With a population of just over 24.2 million in 2015, Madagascar ranks 51st in the world by population and 46th by total area. The official languages of Madagascar are Malagasy and French. The currency is the Malagasy ariary.
Madagascar ranks 159th in world health ranking per WHO. In 2014, the total expenditure on health per person was $44, which is 3% of the GDP. Males have a life expectancy at birth of 64 years, and females can expect to live 67 years. There are 16 physicians per 1,000 people in Madagascar as compared with 2.56 physicians per 1,000 people in the United States.
There are a number of state hospitals in the main towns and cities. Regional hospitals are located in urban areas and offer emergency care, general surgery, maternity care, and specialized services. District hospitals provide primary care, diagnostic and non-specialized services. Basic care is provided free, but patients have to pay for supplies (bed sheets, dressings, food). Since these hospitals are concentrated in the urban areas, especially in Antananarivo, they are out of reach for much of the population. They are also short on staff, especially specialist surgeons.

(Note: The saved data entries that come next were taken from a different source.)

/-! ### Writes while the reset input is not asserted -/

/-- While the block runs, the clause about an asserted reset input asks nothing (log 8). -/
theorem held_of_running {s : State} (hr : s.inReset = false) :
    s.inReset = true → s = s.resetBlock := fun h => absurd (h.symm.trans hr) (by decide)

theorem State.Inv.writeCtrl {s : State} (h : s.Inv) (hr : s.inReset = false) (w : Word) :
    (s.writeCtrl w).Inv := by
  unfold State.writeCtrl
  split
  · exact inv_resetBlock s
  · exact { h with heldInReset := held_of_running hr }

/-- Clearing ERR and ERRCODE together keeps them in agreement (R42, R45). -/
theorem State.Inv.clearStatus {s : State} (h : s.Inv) (hr : s.inReset = false) (w : Word) :
    (s.clearStatus w).Inv where
  busyInFlight := h.busyInFlight
  snapshotLive := h.snapshotLive
  busyClear hb := by
    obtain ⟨hdone, herr⟩ := h.busyClear hb
    simp [hdone, herr]
  codeWithErr := by
    rw [clearStatus_err, clearStatus_errcode]
    cases w.getLsbD 2
    · simpa using h.codeWithErr
    · simp
  codeRange := by
    rw [clearStatus_errcode]
    cases w.getLsbD 2
    · simpa using h.codeRange
    · simp
  keysUnset := h.keysUnset
  heldInReset := held_of_running hr

/-- A command is accepted only with ERR = 0, and its snapshot is the live registers (R52, R73). -/
theorem State.Inv.submit {s : State} (h : s.Inv) (hr : s.inReset = false) (w : Word) :
    (s.submit w).Inv := by
  unfold State.submit
  split
  next hidle =>
    obtain ⟨-, herr⟩ : s.busy = false ∧ s.err = false := by simpa using hidle
    exact
      { h with
        busyInFlight := rfl
        snapshotLive := by rintro f ⟨⟩; exact ⟨rfl, rfl⟩
        busyClear := fun _ => ⟨rfl, herr⟩
        heldInReset := held_of_running hr }
  next => exact { h with heldInReset := held_of_running hr }

/-- The host cannot write the round keys or KEYV (R47, R50). -/
theorem putWindow_keys (d : Data) (g : WindowReg) (w : Word) :
    (d.putWindow g w).rk = d.rk ∧ (d.putWindow g w).keyv = d.keyv := by
  cases g <;> exact ⟨rfl, rfl⟩

/-- A data write goes through only with BUSY = 0, when there is no snapshot to differ from (R85). -/
theorem State.Inv.writeData {s : State} (h : s.Inv) (hr : s.inReset = false) (g : WindowReg) (w : Word) :
    (s.writeData g w).Inv := by
  unfold State.writeData
  split
  next => exact { h with heldInReset := held_of_running hr }
  next hidle =>
    have hnone : s.inflight = none := by simpa [hidle] using h.busyInFlight
    obtain ⟨hrk, hkeyv⟩ := putWindow_keys s.data g w
    exact
      { h with
        snapshotLive := by simp [hnone]
        keysUnset := by simpa [hrk, hkeyv] using h.keysUnset
        heldInReset := held_of_running hr }

theorem State.Inv.writeWindow {s : State} (h : s.Inv) (hr : s.inReset = false) (g : WindowReg) (w : Word) :
    (s.writeWindow g w).Inv := by
  unfold State.writeWindow
  split
  next => exact h.writeCtrl hr w
  next => exact h.clearStatus hr w
  next => exact h.submit hr w
  next =>
    split
    · exact h.writeData hr g w
    · exact h

theorem State.Inv.busWrite {s : State} (h : s.Inv) (hr : s.inReset = false) (off : BitVec 12) (size : Nat)
    (w : Word) : (s.busWrite off size w).Inv := by
  unfold State.busWrite
  split
  · exact (h.writeWindow hr _ w).answer _ _
  · exact h.answer _ _

/-! ### Completions -/

theorem CmdError.code_ne_zero (e : CmdError) : e.code ≠ 0 := by cases e <;> decide

theorem CmdError.code_le_four (e : CmdError) : e.code.toNat ≤ 4 := by cases e <;> decide

/-- A completion keeps the invariant: BUSY falls with the command in flight, an error sets ERR and ERRCODE
together, and without a key loaded the round keys stay at their reset value (R47, R74, R403). -/
theorem State.Inv.next_completion {s : State} (h : s.Inv) (hr : s.inReset = false) {r : Result}
    (hc : Completion s r) : NextMeetsInv r := by
  cases hc with
  | success d keys =>
    exact
      { h with
        busyInFlight := rfl
        snapshotLive := nofun
        busyClear := nofun
        keysUnset := fun hunset => by
          rcases keys with ⟨hrk, hkeyv⟩ | hset
          · exact hrk.trans (h.keysUnset (hkeyv ▸ hunset))
          · exact absurd (hset.symm.trans hunset) (by decide)
        heldInReset := held_of_running hr }
  | error e =>
    exact
      { h with
        busyInFlight := rfl
        snapshotLive := nofun
        busyClear := nofun
        codeWithErr := iff_of_false (by simp) e.code_ne_zero
        codeRange := e.code_le_four
        heldInReset := held_of_running hr }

Because only 60-70% of the population had ready access to primary health care, the Ministry of Health, Family Planning and Social Protection put over 3,000 Basic Health Centers (CSBs) into operation (although many have closed due to lack of staff and funding). They are classified as level 1 (run by a nurse) or 2 (run by a doctor). These centers offer services like prenatal and postnatal checkups, child immunization and vaccination, family planning services, and disease treatment. Churches and international aid organizations help with the training of health workers to run these centers, which are meant to reach remote, sparsely populated areas. However, many people still have to walk 10k to receive care. Instead, some seek help from local healers who use medicinal plants from the area.
Private health facilities, funded mostly by the Malagasy Lutheran Church and international bodies, are also concentrated within urban areas. These have more modern equipment, more staff, and a higher standard of hygiene.

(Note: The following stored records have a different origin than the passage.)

-- ==== Sys2Proof/Machine/Regs.lean ====
section
/-! DEFINITION. The register file of BAR0 and BAR2: the names, offsets, widths, window selectors and field layouts of
the 178 registers and register arrays of chapter 21 (R613 to R622) and of the field tables of the chapters. The rows
follow the spec's tables column by column. -/

namespace Sys2Proof.Machine

/-- The registers, by the spec's names (21 Tables 21.4 to 21.10). -/
inductive Reg where
  | devId
  | devProfile
  | devCfg
  | wqSel
  | wqCfg
  | wqRingBase
  | wqStatusBase
  | wqHeadAddr
  | wqState
  | wqChainTimeout
  | slcEvBase
  | slcEvCfg
  | weirQcfg
  | weirQstat
  | weirRound
  | weirCtl
  | fanStatus
  | fanAffinity
  | fanFlowSel
  | fanFlowCfg
  | fanTick
  | fanDelayStat
  | fanTraceBase
  | fanTraceCfg
  | fanTraceTail
  | stnCfg
  | stnCheckCtl
  | stnSel
  | stnState
  | stnStage
  | stnFault
  | stnPcache
  | stnScanFault
  | millSel
  | millStatus
  | grnCtl
  | grnStatus
  | grnMaintBase
  | grnMaintLen
  | grnMaintCtl
  | grnMaintBusy
  | grnErr
  | grnErrCnt
  | dmcStatus
  | dmcChSel
  | dmcChStatus
  | dmcCeCnt
  | dmcDlySel
  | dmcDly
  | dmcPageCfg
  | dmcRowguard
  | dmcPwr
  | dmcScrub
  | dmcScrubPos
  | dmcErrCfg
  | dmcErr
  | dmcErrDpa
  | sluChSel
  | sluBusy
  | sluChCfg
  | sluChCtl
  | sluChStatus
  | sluChDone
  | sluActSrc
  | sluActDst
  | sluActLen
  | sluActCtrl
  | sluActTap
  | sluShdSrc
  | sluShdDst
  | sluShdLen
  | sluShdCtrl
  | sluShdTap
  | sluChErr
  | sluChErrAddr
  | qrnSel
  | qrnState
  | qrnErr
  | qrnErrCtx
  | tolCfg
  | tolStatus
  | tolCtxSel
  | tolCtxState
  | tolLastWord
  | tolValidBytes
  | tolTapSel
  | tolTapBase
  | tolTapCfg
  | tolVtap
  | xltCfg
  | xltSliceSel
  | xltS2Root
  | xltFault
  | xltFaultSva
  | xltFaultSpa
  | xltInval
  | xltInvalAddr
  | xltInvalPages
  | slcSel
  | slcCfg
  | slcPasid
  | slcGen
  | slcBwCfg
  | slcBwStat
  | volSel
  | volCfg
  | volCap
  | volState
  | volFlushed
  | volProgress
  | volProjBad
  | volDirty
  | volPortSel
  | volPortStatus
  | volPortCtl
  | mpdEpoch
  | mpdGroupStat
  | mpdSeq
  | mpdGroupCfg
  | mpdLowWater
  | mpdSnapStat
  | mpdStatus
  | mpdSpace
  | mpdTrunc
  | mpdCkpt
  | mpdReplay
  | mpdRecovery
  | mpdBreakSeq
  | mpdTableSel
  | mpdTableCfg
  | mpdTableStat
  | mpdWear
  | mpdWinBase
  | otpStatus
  | otpGroupSel
  | otpGroup
  | otpProgValue
  | otpProgCtl
  | brkStatus
  | brkResp
  | brkLog
  | brkKeySel
  | brkKeyCfg
  | brkKeyCtl
  | brkRestoreCtl
  | brkRestoreData
  | brkKeyData
  | sckCtl
  | sckStatus
  | sckOvf0
  | sckOvf1
  | sckSel
  | sckEvt
  | sckFilt
  | sckBwCfg
  | sckBwCtl
  | sckBwSel
  | sckBwLast
  | sckBwPeak
  | sckAddrBase
  | sckAddrLimit
  | sckCnt
  | bootStatus
  | bootStepSel
  | bootStep
  | bootClear
  | bootImage
  | bootDump
  | wqDoorbell
  | slcWqHead
  | slcFault
  | slcStatus
  | slcEvHead
  | slcEvTail
  | slcEvDrops
  | slcS1Root
  | slcPkeyRights
  | slcLateDiscards
  deriving DecidableEq, Repr

/-- The access codes of 00 Table 0.4. -/
inductive Acc where
  | ro | rw | wo | w1c | w1s | rc | rwl
  deriving DecidableEq, Repr

/-- The register that chooses a window's instance (column Selector of 21 Tables 21.4 to 21.9). -/
inductive Sel where
  | none
  | wqSel
  | wqSlice
  | flowSel
  | stnSel
  | millSel
  | dmcCh
  | dmcDly
  | sluCh
  | qrnSel
  | tolCtx
  | tolTap
  | volSel
  | xltSlice
  | slcSel
  | volPort
  | mpdTable
  | otpGroup
  | brkKey
  | sckSel
  | sckBw
  | bootStep
  deriving DecidableEq, Repr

The Madagascar Action Plan 2007-2012 made 8 commitments regarding healthcare to citizens:
provide quality health services to all; eradicate major diseases; control and prevent HIV/AIDS; implement family planning strategy; reduce infant, neonatal, and maternal mortality; improve nutrition and food security; provide safe water; and promote hygienic practices.
Treatment is free for the poor, but simply getting to a hospital is too expensive for most rural citizens. Plus, they must pay for their own supplies.
Travel, or international, health insurance provides comprehensive medical coverage when traveling outside of one’s home country. Travel health insurance is different from travel insurance, as the latter may provide only emergency coverage but not full medical coverage.
Travelers should check with their health insurance provider, as they may already have an option of international health coverage. If they do not, they can purchase travel health insurance from their home country or the destination country.